Lawton_The City of Lawton has wrapped up its 2008 fiscal year, and as city officials crunch the numbers, they are finding that their gas bill was more than $1 million over budget, on top of the $1 million they had budgeted for 2007.
The city pays to operate dump trucks, police cars, city trucks, and gas-guzzling fire trucks that only get four miles-per-gallon. However, unlike regular citizens, Lawton has no choice but to pay high gas prices since Lawton residents need to have the city's vehicles on the road. "We do a lot of maintenance, drainage maintenance, our sewer rehab crew, and projects," says Lawton City Manager Larry Mitchell. "So, across the board, we have a lot of activity and a lot of programs."

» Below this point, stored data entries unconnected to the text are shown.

-- ==== Sys2Proof/Laws/Exec.lean ====
section
/-!
SUPPORT. The form of every arm of `exec`: apart from the rows of input pins, a command acts under supply and not otherwise.
-/
namespace Sys2Proof.Machine

/-- Every command but the rows of the input pins has the form `act`. -/
theorem exec_act (c : Instr) (h : actsUnpowered c = false) : ∃ f : State → State, ∀ s, exec c s = act s f := by
  cases c
  case coldResetAssert => exact absurd h (by decide)
  case capInFall => exact absurd h (by simp [actsUnpowered])
  case capInRise => exact absurd h (by simp [actsUnpowered])
  case serdesRefclkLoss => exact absurd h (by simp [actsUnpowered])
  case serdesRefclkReturn => exact absurd h (by simp [actsUnpowered])
  case coldResetRelease => exact absurd h (by simp [actsUnpowered])
  case vin44Undervoltage => exact absurd h (by decide)
  case vin44Overvoltage => exact absurd h (by decide)
  case vin44Loss => exact absurd h (by decide)
  case vin44PowerUp => exact absurd h (by decide)
  all_goals exact ⟨_, fun _ => rfl⟩

end Sys2Proof.Machine
end

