/-- What leaves the events and the record of the safe state alone stays quiet. -/
theorem State.quiet_of {s t : State} (h : s.Quiet) (h1 : t.evq = s.evq := by rfl) (h2 : t.dev.safeRec = s.dev.safeRec := by rfl) : t.Quiet :=
  ⟨h1.trans h.1, h2.trans h.2⟩

/-! ### Commands that raise one event -/

/-- Registers of other kinds keep their fields. -/
theorem State.g_p_other (s : State) (f f' : Fld) (i j v : Nat) (h : f'.reg ≠ f.reg) : (s.p f i v).g f' j = s.g f' j := by
  unfold State.g; rw [State.reg_p_ne _ _ _ _ _ _ (.inl h)]

theorem State.recorded_congr {s t : State} {e : Event} (h : s.Recorded e)
    (hr : ∀ k j, k ∈ [RegKind.DEV_STATUS, .COL_SEV, .COL_REACT, .COL_REACT_W1, .COL_REACT_W2] → t.reg k j = s.reg k j) : t.Recorded e := by
  have hg : ∀ f j, f.reg ∈ [RegKind.DEV_STATUS, .COL_SEV, .COL_REACT, .COL_REACT_W1, .COL_REACT_W2] → t.g f j = s.g f j := by
    intro f j hf; unfold State.g; rw [hr _ _ hf]
  obtain ⟨h1, h2, h3⟩ := h
  refine ⟨?_, ?_, h3⟩
  · rw [← h1]
    unfold State.effSev State.gb
    simp only [hg COL_SEV.ENABLE _ (by decide), hg DEV_STATUS.STATE _ (by decide), hg COL_SEV.CE_AS _ (by decide),
      hg COL_SEV.UC_AS _ (by decide), hg COL_SEV.FATAL_AS _ (by decide)]
  · refine Eq.trans ?_ h2
    unfold State.maskOf
    simp only [hg COL_REACT_W1.CE_MASK _ (by decide), hg COL_REACT_W1.UC_MASK _ (by decide), hg COL_REACT_W1.FATAL_MASK _ (by decide),
      hg COL_REACT_W2.CE_MASK _ (by decide), hg COL_REACT_W2.UC_MASK _ (by decide), hg COL_REACT_W2.FATAL_MASK _ (by decide),
      hg COL_REACT.CE_MASK _ (by decide), hg COL_REACT.UC_MASK _ (by decide), hg COL_REACT.FATAL_MASK _ (by decide)]

/-- An event that is only recorded. -/
theorem State.collect_recorded {s : State} {e : Event} (h : s.Recorded e) : s.collect e = s.record e 0 false 0 := by
  obtain ⟨h1, h2, h3⟩ := h
  unfold State.collect
  simp only [h1, h2]
  have hb : ∀ j, bit 0 j = false := by intro j; simp [bit]
  have hm : reactTaken 0 0 (s.gb DEV_STATUS.SAFE) = 0 := by unfold reactTaken; cases s.gb DEV_STATUS.SAFE <;> rfl
  simp [hm, hb, h3.1, h3.2]

theorem State.p_eq (s : State) (f : Fld) (i v : Nat) : s.p f i v = { s with rf := (s.p f i v).rf } := rfl

/-- A record changes registers and the collector's history alone. -/
theorem State.record_eq (s : State) (e : Event) (sev : Nat) (ovr : Bool) (react : Nat) :
    ∃ r c, s.record e sev ovr react = { s with rf := r, cols := c } := by
  have hp : ∀ {t : State}, (∃ r c, t = { s with rf := r, cols := c }) → ∀ f i v, ∃ r c, t.p f i v = { s with rf := r, cols := c } := by
    rintro t ⟨r, c, rfl⟩ f i v
    exact ⟨_, _, rfl⟩
  have hb : ∀ {t : State}, (∃ r c, t = { s with rf := r, cols := c }) → ∀ f i, ∃ r c, t.bump f i = { s with rf := r, cols := c } :=
    fun h f i => hp h _ _ _
  have hi : ∀ {t : State} (b : Bool), (∃ r c, t = { s with rf := r, cols := c }) → ∀ f i,
      ∃ r c, (if b then t.bump f i else t) = { s with rf := r, cols := c } := by
    intro t b h f i; split
    · exact hb h f i
    · exact h
  unfold State.record
  extract_lets c r x h ip s1 s2 s3 s4 s5
  have h1 : ∃ r c, s1 = { s with rf := r, cols := c } := ⟨_, _, rfl⟩
  have h4 := hp (hi h.2 (hp h1 COL_STATUS.DEPTH c h.1.length) COL_STATUS.OVERFLOW c) COL_STATUS.FORCED c (b2n e.forced.isSome)
  have h5 : ∃ r c, s5 = { s with rf := r, cols := c } := by
    simp only [s5]
    split
    · exact hp (hb h4 _ _) _ _ _
    · exact hp (hb h4 _ _) _ _ _
    · exact hp (hb h4 _ _) _ _ _
    · exact h4
  split
  · exact hp h5 _ _ _
  · exact h5

/-- A command that raises an event which is only recorded. -/
theorem act_raise {s t : State} {row : Instr} {f : State → State} {e : Event} (hr : exec row s = act s f) (hp : s.Powered)
    (hf : f s = t.raise e) (hq : t.Quiet) (he : t.Recorded e) (hpend : t.pending = s.pending := by rfl)
    (hc : t.dev.cold = s.dev.cold := by rfl) : exec row s = .next (t.record e 0 false 0).lines := by
  rw [hr, act_powered s f hp, hf]
  obtain ⟨r, c, h⟩ := State.record_eq t e 0 false 0
  have h1 : (t.raise e).fin = (t.record e 0 false 0).lines := by
    unfold State.fin
    have h2 : (t.raise e).evSort.collectN (64 + 8 * (t.raise e).evq.length) = t.record e 0 false 0 := by
      have h3 : (t.raise e).evq = [e] := by unfold State.raise; simp [hq.1]
      rw [State.evSort_one _ _ h3]
      have h4 : ({ t.raise e with evq := [] } : State) = t := by
        unfold State.raise; rw [← hq.1]
      rw [h3]
      show State.collectN (71 + 1) (t.raise e) = _
      unfold State.collectN
      simp only [h3]
      rw [h4, State.collect_recorded he, State.collectN_nil]
      rw [h]; exact hq.1
    rw [h2, State.safeLedger_quiet]
    rw [h]; exact hq.2
  rw [h1]
  congr 1
  have h5 : (t.record e 0 false 0).lines.pending = s.pending := by rw [State.lines_pending, h]; exact hpend
  have h6 : (t.record e 0 false 0).lines.dev.cold = s.dev.cold := by rw [State.lines_dev, h]; exact hc
  unfold State.inputsOf
  rw [← h5, ← h6]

Not only does the city have to find the money to increase the gas budget for 2009 - which will come in the form of a $10 average increase on your water bill - officials are also trying to find ways to conserve. "I asked all the department directors to stop idling vehicles, to think about how we schedule our projects, so that we aren't making a lot of extra trips, and try to economize wherever we can - and we're doing that," says Mitchell.
The city is considering switching police cars to V-6 engines, and perhaps even hybrids for city employees and inspectors forced to drive across town on a daily basis. "We're basically like everyone else...we're scrambling, so to speak, in trying to figure out how we make those changes," says Mitchell. "And sometimes those changes take a long period of time. It's not something you can do in a month, or two months. For the number of vehicles we have, it's going to be a long transition."
The City of Lawton matches federal funding to provide gas for the Lawton Area Transit System (LATS) buses, but there are other factors that have hurt the city's budget. Last year, Lawton saw a significant increase in energy maintenance. Gas prices are also hurting Lawton Public Schools which had an increase of 36% in their fuel bill from fiscal year 2007 - $90,000 over budget.